You can also use this script to plot Number of Raw ChipSeq Peaks, Number of Differentially Bound Histones. (Modify the input file accordingly)

ChipQC

First you need to create a samplesheet containing all path to your samples. see( ChipQC ,DiffBind,Doc )

Quality

You will use this file to create an R object saved on disk that will be used by the next step. This step is creating a first report with quality controls.

You can use consensus methodology where ChIPQC is done using consensus length around peak summit. With this approach, you will also have input signal plotted for interval you defined around peak summits with option -s .
Option -c is used to say you are using consenus methodology.
Option -n is used to say what is the name of the Rboject saved.

Rscript chipQC.R --file /pathTO/samplesChipMarks.csv -n ALL_MarkedDup -s 500 -c

Quality

DiffBinding and Peak annotation

Here you will test a variation of binding between condition using R object output (name ALL_MarkedDup in this example) from the step before.
Option -n is used to say the number of conditions.
Option -m is used to say which marks from your sample you want to analyze. Option -p is used to say percentage at least used to retrieve peaks in all you samples. minOverlap (peakset parameter in diffbind) only include peaks in at least this many peaksets in the main binding matrix.If minOverlap is between zero and one, peak will be included from at least this proportion of peaksets.
You will do that for each mark you want to analyse in your sampleshit.

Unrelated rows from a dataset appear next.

-- ==== Sys2Proof/Machine/RegisterCmds.lean ====
section
/-! DEFINITION. Meanings of the commands: set-up registers and the Span Table (spec/21). -/

namespace Sys2Proof.Machine

/-- FMAP_READ (R582). -/
def execFmapRead (k : Nat) (s : State) : Host.Outcome State Fault Refusal := answer (below 24 k) (doFmapRead k s)

/-- REGISTER_WRITE (R588). -/
def execRegisterWrite (off : Nat) (v : Word32) (whole : Bool) (s : State) : Host.Outcome State Fault Refusal :=
  answer (isRegOff off) (doRegisterWrite off v whole s)

end Sys2Proof.Machine
end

Rscript chipDiffBind.R --file=/pathTO/ALL_MarkedDup -n 3 -m K27AC -p 0.99

NB : Don't use the .Rdata extension

Description of output : TODO

ChipSeq & Splicing

You have to use merge.splicing.fromRMATS.sh on each events to create a cleaned & merged list for each of splicing events.

merge.splicing.fromRMATS.sh SE
merge.splicing.fromRMATS.sh RI
merge.splicing.fromRMATS.sh MXE
merge.splicing.fromRMATS.sh A5SS 
merge.splicing.fromRMATS.sh A3SS 

Then you can apply on these cleaned bed list, the following script , it will count how many differents events you have per condition.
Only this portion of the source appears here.